We all know that we need to eat a healthy and balanced diet to maintain a healthy lifestyle. A healthy and balanced diet can help us to maintain a healthy weight, stay in shape and avoid issues such as being underweight, overweight or obese. This can also help to prevent health conditions that are linked to weight problems. But all too many of us fail to eat a healthy diet. We turn to fast food, ready meals, unhealthy snacks and other junk foods out of convenience and for the taste. The good news is that there are steps you can take to implement a healthier way of eating.
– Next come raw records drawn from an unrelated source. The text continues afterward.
-- ==== Sys2Proof/Certificates/Slice0/Obligations.lean ====
section
/-!
DEFINITION. Obligations.lean: the statements for the provers. Each formalises rules of spec/ named in its
docstring; the model's own conventions it rests on, if any, are named there with their log entry.
-/

open Sys2Proof Sys2Proof.Machine

/-! ## Encoding -/

/-- 30_encoding.md R71 to R74: decoding the word of a well-formed instruction gives the instruction back. -/
def Obligations.EncodeDecodeRoundTrip : Prop :=
  ∀ i : Instr, i.wellFormed = true → decode (encode i) = .ok i

/-- 30_encoding.md R73, R74, R82: an instruction has one word only, so the failing command word that `ECMD`
takes is the instruction's own word (log entry 5). -/
def Obligations.DecodedWordIsItsEncoding : Prop :=
  ∀ (w : Word) (i : Instr), decode w = .ok i → i.wellFormed = true ∧ encode i = w

/-- 30_encoding.md R73: the fifteen rows, match and mask and extra condition as printed, each with its operands
read from the fields of R71; and a word that decodes is selected by some row. -/
def Obligations.DecodeFollowsOpcodeMap : Prop :=
  ∀ w : Word,
    (w &&& 0xFF000FFF#32 = 0x10000000#32 →
      decode w = .ok (.gfMul (regAt w 20) (regAt w 16) (regAt w 12))) ∧
    (w &&& 0xFFF0FFFF#32 = 0x20000000#32 → decode w = .ok (.aKey (regAt w 16))) ∧
    (w &&& 0xFF00FFFF#32 = 0x21000000#32 → decode w = .ok (.aEnc (regAt w 20) (regAt w 16))) ∧
    (w &&& 0xFF00FFFF#32 = 0x22000000#32 → decode w = .ok (.aDec (regAt w 20) (regAt w 16))) ∧
    (w &&& 0xFF0FF0FF#32 = 0x23000000#32 → (w.extractLsb' 8 4).toNat ≤ 10 →
      decode w = .ok (.aRdk (regAt w 20) (regAt w 8))) ∧
    (w &&& 0xFFF0FFFF#32 = 0x30000000#32 → decode w = .ok (.bKey (regAt w 16))) ∧
    (w &&& 0xFF00FFFF#32 = 0x31000000#32 → decode w = .ok (.bEnc (regAt w 20) (regAt w 16))) ∧
    (w &&& 0xFF00FFFF#32 = 0x32000000#32 → decode w = .ok (.bDec (regAt w 20) (regAt w 16))) ∧
    (w &&& 0xFF0FF0FF#32 = 0x33000000#32 → decode w = .ok (.bRdk (regAt w 20) (regAt w 8))) ∧
    (w &&& 0xFFF0FF07#32 = 0x40000000#32 → ∀ (m : Mode) (c : Cipher),
      (w.extractLsb' 4 4).toNat = (modeNum m).toNat → (w.extractLsb' 3 1).toNat = (ciphNum c).toNat →
      decode w = .ok (.mInit m c (regAt w 16))) ∧
    (w &&& 0xFF00FFFF#32 = 0x41000000#32 → decode w = .ok (.mEncb (regAt w 20) (regAt w 16))) ∧
    (w &&& 0xFF00FFFF#32 = 0x42000000#32 → decode w = .ok (.mDecb (regAt w 20) (regAt w 16))) ∧
    (w = 0x43000000#32 → decode w = .ok .mEncs) ∧
    (w = 0x44000000#32 → decode w = .ok .mDecs) ∧
    (w = 0x45000000#32 → decode w = .ok .mEnd) ∧
    (∀ i, decode w = .ok i → ∃ r ∈ opcodeRows, r.selects w)

/-- 30_encoding.md R82: decoding is total, and no two rows overlap. -/
def Obligations.EveryWordSelectsOneRowOrIsIllegal : Prop :=
  ∀ w : Word,
    (∀ r ∈ opcodeRows, ∀ q ∈ opcodeRows, r.selects w → q.selects w → r = q) ∧
    ((∃ i, decode w = .ok i) ↔ ∃ r ∈ opcodeRows, r.selects w)

/-- 30_encoding.md R71 to R74 on a few words written out in 95_test_vectors.md V40 and V41. -/
def Obligations.SampleWordsDecode : Prop :=
  decode 0x10312000 = .ok (.gfMul 3 1 2) ∧
  decode 0x20090000 = .ok (.aKey 9) ∧
  decode 0x23400a00 = .ok (.aRdk 4 10) ∧
  decode 0x33400f00 = .ok (.bRdk 4 15) ∧
  decode 0x400f0048 = .ok (.mInit .ctr .b 15) ∧
  decode 0x42210000 = .ok (.mDecb 2 1) ∧
  decode 0x44000000 = .ok .mDecs ∧
  decode 0x00000000 = .error .unknownOpcode ∧
  decode 0x10312001 = .error .unusedFieldSet ∧
  decode 0x23400b00 = .error .noSuchRoundKey ∧
  decode 0x40050050 = .error .noSuchMode

/-! ## Runs, reset, host accesses -/

/-- 20_memory.md R54, 30_encoding.md R75: a write to `CMD` executes the command word in its low 32 bits, whatever
the word and the hardware; where the word decodes, that is `exec` of the instruction it decodes to. A step whose move
is that write does so, and `withFetchWord` makes a word the host's very next command (log entry 1: the host's moves
stand in State). -/
def Obligations.StepRunsDecodedCommand : Prop :=
  (∀ (v : Block) (h : Hardware), hostWrite 0x18 v h = runWord (v.setWidth 32) h) ∧
  (∀ (s : State) (v : Block) (rest : List HostMove), s.pending = .write 0x18 v :: rest →
    (∃ u, runWord (v.setWidth 32) s.toHardware = .next u ∧ step s = .next ⟨u, rest, s.observed⟩) ∧
    (∀ i, decode (v.setWidth 32) = .ok i → step s = exec i { s with pending := rest })) ∧
  (∀ (s : State) (w : Word),
    (∃ u, runWord w s.toHardware = .next u ∧ step (s.withFetchWord 32 w.toNat) = .next (s.withHardware u)) ∧
    (∀ i, decode w = .ok i → step (s.withFetchWord 32 w.toNat) = exec i s))

/-- 10_state.md R35: the reset value of every component, and what the host then reads. -/
def Obligations.ResetStateIsAllZero : Prop :=
  (∀ r : Reg, State.reset.reg r = 0) ∧
  (∀ i : Fin 11, State.reset.ark[i] = 0) ∧ State.reset.akv = false ∧
  (∀ i : Fin 16, State.reset.bsk[i] = 0) ∧ State.reset.bkv = false ∧
  modeNum State.reset.m.mode = 0 ∧ ciphNum State.reset.m.ciph = 0 ∧ State.reset.m.chain = 0 ∧
  State.reset.m.nonce = 0 ∧ State.reset.m.ctr = 0 ∧
  State.reset.mv = false ∧ State.reset.fatal = false ∧
  State.reset.err = 0 ∧ State.reset.elog = 0 ∧ State.reset.ecmd = 0 ∧
  State.reset.sin = [] ∧ State.reset.sout = [] ∧
  (∀ n : BitVec 8, hostRead n State.reset.toHardware = (0, State.reset.toHardware))

/-- 30_encoding.md R74, 60_exceptions.md R216: a word that selects no row ends with `ILLEGAL` and no other
effect, unless the core is fatal, which is checked first (R215). -/
def Obligations.WordSelectingNoRowIsIllegal : Prop :=
  ∀ (w : Word) (h : Hardware), (∀ r ∈ opcodeRows, ¬ r.selects w) →
    (h.fatal = false → runWord w h = .next { h with err := 1, elog := h.elog ||| 0x0002, ecmd := w }) ∧
    (h.fatal = true → runWord w h = .next { h with err := 9, elog := h.elog ||| 0x0200, ecmd := w })

/-- 60_exceptions.md R215, 30_encoding.md R75: while `FATAL` = 1 every word, legal or not, ends with `FATALD` and
nothing else changes. -/
def Obligations.FatalCoreRefusesEveryWord : Prop :=
  ∀ (w : Word) (h : Hardware), h.fatal = true →
    runWord w h = .next { h with err := 9, elog := h.elog ||| 0x0200, ecmd := w }

/-- 60_exceptions.md R213, 44_modes_stream.md R199: a command word that fails records its error and itself, and
changes nothing else; only `sin` is emptied, by a message instruction that fails after taking it. The codes are
R214's. -/
def Obligations.FailingCommandChangesOnlyTheErrorRecord : Prop :=
  (Err.illegal.code = 1 ∧ Err.nokey.code = 2 ∧ Err.nomode.code = 3 ∧ Err.format.code = 4 ∧
    Err.unimpl.code = 5 ∧ Err.width.code = 6 ∧ Err.locked.code = 7 ∧ Err.ctrovf.code = 8 ∧
    Err.fatald.code = 9) ∧
  ∀ (w : Word) (h u : Hardware), runWord w h = .next u → u.err ≠ 0 →
    ∃ e : Err,
      u = { h with
        err := e.code
        elog := h.elog ||| (1#16 <<< e.code.toNat)
        ecmd := w
        fatal := h.fatal || e == .width
        sin := u.sin } ∧
      ((w = 0x43000000 ∨ w = 0x44000000) ∧ (e = .unimpl ∨ e = .format ∨ e = .ctrovf) → u.sin = []) ∧
      (¬ ((w = 0x43000000 ∨ w = 0x44000000) ∧ (e = .unimpl ∨ e = .format ∨ e = .ctrovf)) → u.sin = h.sin)

/-- 60_exceptions.md R212: a command that ends with `ERR` = 0 leaves `ELOG`, `ECMD` and `FATAL` as they were; it
ran on a core that was not fatal, since a fatal core refuses every command (60_exceptions.md R215) before anything
else (30_encoding.md R75). -/
def Obligations.SuccessfulCommandKeepsTheErrorLog : Prop :=
  ∀ (i : Instr) (s t : State), exec i s = .next t → t.err = 0 →
    s.fatal = false ∧ t.fatal = false ∧ t.elog = s.elog ∧ t.ecmd = s.ecmd

/-- 70_reset_and_hazards.md R255, R240: no halt, no stuck state, no hang. Every move of the host completes, and a
step performs exactly one: a read is observed, a write happens, reset gives the reset state; with no move left
nothing changes. 00_scope.md R9, 10_state.md R20: the move is a parameter of `performMove`, which answers from the
hardware alone, and an instruction neither depends on the host's lists nor changes them. That the moves and the
observed values stand in State beside the hardware, and outlast a reset, is the model's choice (log entries 1, 2,
4). -/
def Obligations.EveryMoveCompletes : Prop :=
  (∀ s : State, ∃ t, step s = .next t ∧ t.pending = s.pending.tail ∧
    (s.pending = [] → t = s) ∧
    (∀ mv rest, s.pending = mv :: rest →
      ∃ v, performMove mv s.toHardware = .next (t.toHardware, v) ∧ t.observed = s.observed ++ v.toList) ∧
    (∀ n rest, s.pending = .read n :: rest →
      t.toHardware = (hostRead n s.toHardware).2 ∧
      t.observed = s.observed ++ [(hostRead n s.toHardware).1]) ∧
    (∀ n v rest, s.pending = .write n v :: rest →
      hostWrite n v s.toHardware = .next t.toHardware ∧ t.observed = s.observed) ∧
    (∀ rest, s.pending = .reset :: rest → t.toHardware = Hardware.reset ∧ t.observed = s.observed)) ∧
  (∀ i : Instr, ∃ f : Hardware → Hardware, ∀ s : State, exec i s = .next (s.withHardware (f s.toHardware)))

/-- 10_state.md R23, R26, 70_reset_and_hazards.md R240: nothing but reset clears `AKV`, `BKV`, `FATAL` or a bit of
`ELOG`. -/
def Obligations.FlagsAndLogAreStickyUntilReset : Prop :=
  ∀ s t : State, step s = .next t → s.pending.head? ≠ some .reset →
    (s.akv = true → t.akv = true) ∧ (s.bkv = true → t.bkv = true) ∧ (s.fatal = true → t.fatal = true) ∧
    s.elog &&& t.elog = s.elog

/-- The machine's invariant (10_state.md R25 to R27, R30, R31, 43_modes_block.md R162, R164) holds after
reset. -/
def Obligations.ResetStateMeetsInvariant : Prop := State.reset.Inv

/-- Every step keeps the invariant, from any state that meets it. The error registers agree (10_state.md R25 to
R27, 60_exceptions.md R213, R215); the key files hold schedules, unset ones 0 (10_state.md R30, R31, R35); a live
instance's cipher has a key (43_modes_block.md R164); the mode unit holds only what its mode and cipher allow:
unused registers 0 (R162), a nonce and a counter within the counter width (R165, R168, R176) and, with Cipher-B, a
stored chaining value below 2^64. That last clause is log entry 12 (DEDUCED), not the words of a rule. -/
def Obligations.StepKeepsInvariant : Prop :=
  ∀ s t : State, s.Inv → step s = .next t → t.Inv

/-- 20_memory.md R53, R55, R57 with the contents of R51 and 10_state.md R33: what each register number reads, and
what each write does. `CMD` is StepRunsDecodedCommand, `SOUT` is SoutReadPopsTheHead. -/
def Obligations.HostAccessesFollowTheRegisterMap : Prop :=
  ∀ h : Hardware,
    (∀ r : Reg, hostRead (BitVec.ofNat 8 r.val) h = (h.reg r, h)) ∧
    hostRead 0x10 h = (h.status.setWidth 128, h) ∧
    hostRead 0x11 h = (h.mcfg.setWidth 128, h) ∧
    hostRead 0x12 h = (h.m.chain, h) ∧
    hostRead 0x13 h = (h.mctr, h) ∧
    hostRead 0x14 h = (h.ecmd.setWidth 128, h) ∧
    hostRead 0x15 h = (BitVec.ofNat 128 (min h.sin.length (2 ^ 32 - 1)), h) ∧
    hostRead 0x16 h = (BitVec.ofNat 128 (min h.sout.length (2 ^ 32 - 1)), h) ∧
    hostRead 0x18 h = (0, h) ∧ hostRead 0x19 h = (0, h) ∧
    (∀ n : BitVec 8, n = 0x17 ∨ 0x1B ≤ n.toNat → hostRead n h = (0, h)) ∧
    (∀ (r : Reg) (v : Block),
      hostWrite (BitVec.ofNat 8 r.val) v h = .next { h with d := h.d.set r v }) ∧
    (∀ v : Block, hostWrite 0x19 v h = .next { h with sin := h.sin ++ [v.setWidth 8] }) ∧
    (∀ (n : BitVec 8) (v : Block),
      (0x10 ≤ n.toNat ∧ n.toNat ≤ 0x17) ∨ n = 0x1A ∨ 0x1B ≤ n.toNat → hostWrite n v h = .next h)

/-- 20_memory.md R56: reading `SOUT` removes the head of `sout` and returns it; when `sout` is empty it returns 0
and changes nothing; it is the only read that changes the hardware's state. -/
def Obligations.SoutReadPopsTheHead : Prop :=
  (∀ (h : Hardware) (b : Byte) (rest : List Byte), h.sout = b :: rest →
    hostRead 0x1A h = (b.setWidth 128, { h with sout := rest })) ∧
  (∀ h : Hardware, h.sout = [] → hostRead 0x1A h = (0, h)) ∧
  (∀ (n : BitVec 8) (h : Hardware), n ≠ 0x1A → (hostRead n h).2 = h)

/-- 10_state.md R24, R28, R29: the fields of `STATUS`, `MCFG` and `MCTR` at their bits, where the host reads them
and `MCHAIN`, and that writes to `STATUS` are ignored. -/
def Obligations.StatusAndModeRegisterLayout : Prop :=
  ∀ h : Hardware,
    h.status.getLsbD 0 = h.akv ∧ h.status.getLsbD 1 = h.bkv ∧ h.status.getLsbD 2 = h.mv ∧
    h.status.getLsbD 3 = h.fatal ∧ h.status.extractLsb' 4 4 = h.err ∧ h.status.extractLsb' 8 16 = h.elog ∧
    h.status.extractLsb' 24 8 = 0 ∧ (∀ v, hostWrite 0x10 v h = .next h) ∧
    h.mcfg.extractLsb' 0 3 = modeNum h.m.mode ∧ h.mcfg.getLsbD 3 = false ∧
    h.mcfg.extractLsb' 4 1 = ciphNum h.m.ciph ∧ h.mcfg.extractLsb' 5 27 = 0 ∧
    hostRead 0x10 h = (h.status.setWidth 128, h) ∧ hostRead 0x11 h = (h.mcfg.setWidth 128, h) ∧
    hostRead 0x12 h = (h.m.chain, h) ∧ hostRead 0x13 h = (h.mctr, h) ∧
    h.mctr.extractLsb' 64 64 = h.m.nonce ∧ h.mctr.extractLsb' 0 64 = h.m.ctr

/-! ## GF(2^8) -/

/-- 40_gf256.md R92: `GF.MUL` completes in every state that is not fatal, whatever the operands. -/
def Obligations.GfMulInstruction : Prop :=
  ∀ (rd rs1 rs2 : Reg) (s : State),
    decode (wordF3 0x10 rd rs1 rs2) = .ok (.gfMul rd rs1 rs2) ∧
    (s.fatal = true →
      exec (.gfMul rd rs1 rs2) s = .next (State.raised .fatald (wordF3 0x10 rd rs1 rs2) s)) ∧
    (s.fatal = false →
      exec (.gfMul rd rs1 rs2) s = .next { s with
        d := s.d.set rd ((gfmul ((s.reg rs1).extractLsb' 0 8) ((s.reg rs2).extractLsb' 0 8)).setWidth 128)
        err := 0 })

/-- 40_gf256.md R91: the eight iterations of R90 compute the product of the two bytes as polynomials over GF(2),
reduced modulo x^8+x^4+x^3+x+1. -/
def Obligations.GfmulIsPolynomialProduct : Prop :=
  ∀ a b : Byte, gfmul a b = polyReduce (polyMul a b)

/-- 40_gf256.md R91: the laws of the field. -/
def Obligations.GfmulFieldLaws : Prop :=
  (∀ a b : Byte, gfmul a b = gfmul b a) ∧
  (∀ a : Byte, gfmul a 0 = 0) ∧
  (∀ a : Byte, gfmul a 1 = a) ∧
  (∀ a b c : Byte, gfmul a (b ^^^ c) = gfmul a b ^^^ gfmul a c) ∧
  (∀ a b c : Byte, gfmul a (gfmul b c) = gfmul (gfmul a b) c) ∧
  (∀ a : Byte, a ≠ 0 → ∃! b : Byte, gfmul a b = 1)

/-! ## Cipher-A -/

/-- 41_cipher_a.md R101: the table is the field inverse followed by the bit-affine map, at all 256 inputs; it is a
permutation (R100), and its inverse table undoes it (R116). -/
def Obligations.SboxIsInverseThenAffine : Prop :=
  (∀ x b : Byte, (x = 0 ∧ b = 0) ∨ gfmul x b = 1 →
    sbox x = b ^^^ b.rotateLeft 1 ^^^ b.rotateLeft 2 ^^^ b.rotateLeft 3 ^^^ b.rotateLeft 4 ^^^ 0x63) ∧
  Function.Bijective sbox ∧
  (∀ x : Byte, invSbox (sbox x) = x)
First, try to stay within your recommended calories. Calories are units of energy that can be found in food and different foods contain different amounts. The guide below should help you to determine roughly how many calories you should be consuming in a day. Check with your doctor for recommendations specific to you as an individual.

  • Children aged 2 to 8 – 1000 to 1400 calories
  • Girls aged 9 to 13 – 1400 to 1600 calories
  • Boys aged 9 to 13 – 1600 to 2000 calories
  • Active women aged 14 to 30 – 2400 calories
  • Sedentary women aged 14 to 30 – 1800 to 2000 calories
  • Active men aged 14 to 30 – 2800 to 3200 calories
  • Sedentary men aged 14 to 30 – 2000 to 2600 calories
  • Active adults over 30 – 2000 to 3000 calories
  • Sedentary adults over 30 – 1600 to 2400 calories

Balanced Plates

So many people try to cut out entire food groups that they deem “bad” when trying to create a healthier diet or alter their weight. But this isn’t ideal. Instead, you should eat everything in moderation. Make sure that you always get your five a day, that you eat enough carbohydrates, get enough protein, consume healthy, unsaturated fats and monitor your salt consumption to eat just enough but not too much.

If you find that you’re still not reaching your desired BMI, you should consult your doctor. They may be able to identify underlying conditions impacting your weight, or recommend procedures that can help you achieve your ideal look, as well as other advice, such as what size faja to wear following procedures.


It’s recommended that the average adult gets one hundred and fifty minutes of moderate aerobic exercise a week, or seventy five minutes of vigorous aerobic exercise a week. Find a form of exercise you like. This will improve your chances of sticking to your fitness routine. Some ideas include:

  • The gym
  • Swimming
  • Weights
  • Dance
  • Yoga
  • Cycling

As you can see, you only need to make small steps to significantly improve your lifestyle and overall health. Hopefully, some of the above ideas will serve as a good springboard for you!